*Work instructions*
Look through the entries below and return all lines including the word "obtain".

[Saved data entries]
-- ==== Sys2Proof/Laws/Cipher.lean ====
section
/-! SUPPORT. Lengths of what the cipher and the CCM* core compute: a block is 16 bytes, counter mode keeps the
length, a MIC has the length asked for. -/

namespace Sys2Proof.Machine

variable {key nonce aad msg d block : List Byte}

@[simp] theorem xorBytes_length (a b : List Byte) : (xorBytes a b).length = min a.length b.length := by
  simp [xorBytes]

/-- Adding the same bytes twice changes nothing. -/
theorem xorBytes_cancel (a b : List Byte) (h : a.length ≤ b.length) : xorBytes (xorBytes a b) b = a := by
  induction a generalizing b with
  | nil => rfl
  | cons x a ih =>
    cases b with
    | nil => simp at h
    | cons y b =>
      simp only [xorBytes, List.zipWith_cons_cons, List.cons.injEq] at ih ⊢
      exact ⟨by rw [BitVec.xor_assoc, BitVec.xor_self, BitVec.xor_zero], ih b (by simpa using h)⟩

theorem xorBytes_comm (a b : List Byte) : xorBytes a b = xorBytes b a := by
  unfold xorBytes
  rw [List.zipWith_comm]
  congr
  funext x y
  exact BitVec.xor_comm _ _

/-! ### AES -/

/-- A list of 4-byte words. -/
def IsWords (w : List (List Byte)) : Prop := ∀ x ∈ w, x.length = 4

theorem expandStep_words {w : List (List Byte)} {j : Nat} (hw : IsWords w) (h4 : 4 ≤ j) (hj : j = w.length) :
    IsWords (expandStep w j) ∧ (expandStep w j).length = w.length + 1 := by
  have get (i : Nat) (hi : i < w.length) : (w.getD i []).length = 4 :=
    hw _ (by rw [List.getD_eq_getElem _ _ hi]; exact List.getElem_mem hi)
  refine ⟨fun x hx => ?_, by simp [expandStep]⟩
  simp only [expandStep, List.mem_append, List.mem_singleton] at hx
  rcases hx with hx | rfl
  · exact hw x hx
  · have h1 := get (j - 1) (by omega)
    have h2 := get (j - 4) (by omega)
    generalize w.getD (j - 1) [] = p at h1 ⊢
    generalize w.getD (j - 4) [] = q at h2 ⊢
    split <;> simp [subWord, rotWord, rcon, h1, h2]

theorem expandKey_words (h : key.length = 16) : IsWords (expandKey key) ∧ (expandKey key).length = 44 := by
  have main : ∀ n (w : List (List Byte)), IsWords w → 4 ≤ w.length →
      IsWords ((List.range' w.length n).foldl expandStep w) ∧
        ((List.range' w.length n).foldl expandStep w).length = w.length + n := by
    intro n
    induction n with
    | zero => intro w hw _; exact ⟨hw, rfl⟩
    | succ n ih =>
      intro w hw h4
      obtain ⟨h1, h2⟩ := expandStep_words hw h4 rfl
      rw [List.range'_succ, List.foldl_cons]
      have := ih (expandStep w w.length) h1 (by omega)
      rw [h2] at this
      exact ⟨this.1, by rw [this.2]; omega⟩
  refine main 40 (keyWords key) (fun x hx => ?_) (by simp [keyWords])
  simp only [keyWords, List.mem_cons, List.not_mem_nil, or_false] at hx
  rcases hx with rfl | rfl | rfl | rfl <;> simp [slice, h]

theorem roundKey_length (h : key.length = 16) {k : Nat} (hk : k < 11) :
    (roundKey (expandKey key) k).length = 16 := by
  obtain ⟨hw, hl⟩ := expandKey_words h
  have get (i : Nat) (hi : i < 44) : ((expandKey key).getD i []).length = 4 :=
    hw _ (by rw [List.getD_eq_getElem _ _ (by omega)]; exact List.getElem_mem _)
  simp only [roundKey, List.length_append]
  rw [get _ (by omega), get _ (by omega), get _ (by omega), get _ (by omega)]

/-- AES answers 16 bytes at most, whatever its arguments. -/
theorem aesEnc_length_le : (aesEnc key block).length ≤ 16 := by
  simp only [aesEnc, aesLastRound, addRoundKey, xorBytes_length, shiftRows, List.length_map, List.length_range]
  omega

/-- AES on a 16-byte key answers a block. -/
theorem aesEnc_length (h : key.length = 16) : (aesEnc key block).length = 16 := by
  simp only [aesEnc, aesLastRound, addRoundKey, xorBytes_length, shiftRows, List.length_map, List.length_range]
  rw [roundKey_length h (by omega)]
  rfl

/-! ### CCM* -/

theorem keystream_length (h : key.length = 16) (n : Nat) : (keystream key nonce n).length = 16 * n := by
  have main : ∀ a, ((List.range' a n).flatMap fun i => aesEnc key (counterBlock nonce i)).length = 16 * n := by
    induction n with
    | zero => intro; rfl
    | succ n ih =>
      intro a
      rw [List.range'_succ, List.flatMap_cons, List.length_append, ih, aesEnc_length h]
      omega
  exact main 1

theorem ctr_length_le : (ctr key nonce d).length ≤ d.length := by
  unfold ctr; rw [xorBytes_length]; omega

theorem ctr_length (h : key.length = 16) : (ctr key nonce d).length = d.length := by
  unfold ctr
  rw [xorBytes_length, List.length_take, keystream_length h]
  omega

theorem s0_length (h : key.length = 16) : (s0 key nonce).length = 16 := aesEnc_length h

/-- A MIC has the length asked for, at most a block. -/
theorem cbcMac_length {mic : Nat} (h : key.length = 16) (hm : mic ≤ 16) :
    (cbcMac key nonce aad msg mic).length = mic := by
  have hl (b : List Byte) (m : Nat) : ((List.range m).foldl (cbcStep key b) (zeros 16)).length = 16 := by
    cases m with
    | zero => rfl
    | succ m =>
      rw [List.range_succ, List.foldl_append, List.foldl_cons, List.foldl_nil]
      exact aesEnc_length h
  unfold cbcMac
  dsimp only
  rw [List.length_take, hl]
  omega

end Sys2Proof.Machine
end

*Exercise result*
      obtain ⟨h1, h2⟩ := expandStep_words hw h4 rfl
  obtain ⟨hw, hl⟩ := expandKey_words h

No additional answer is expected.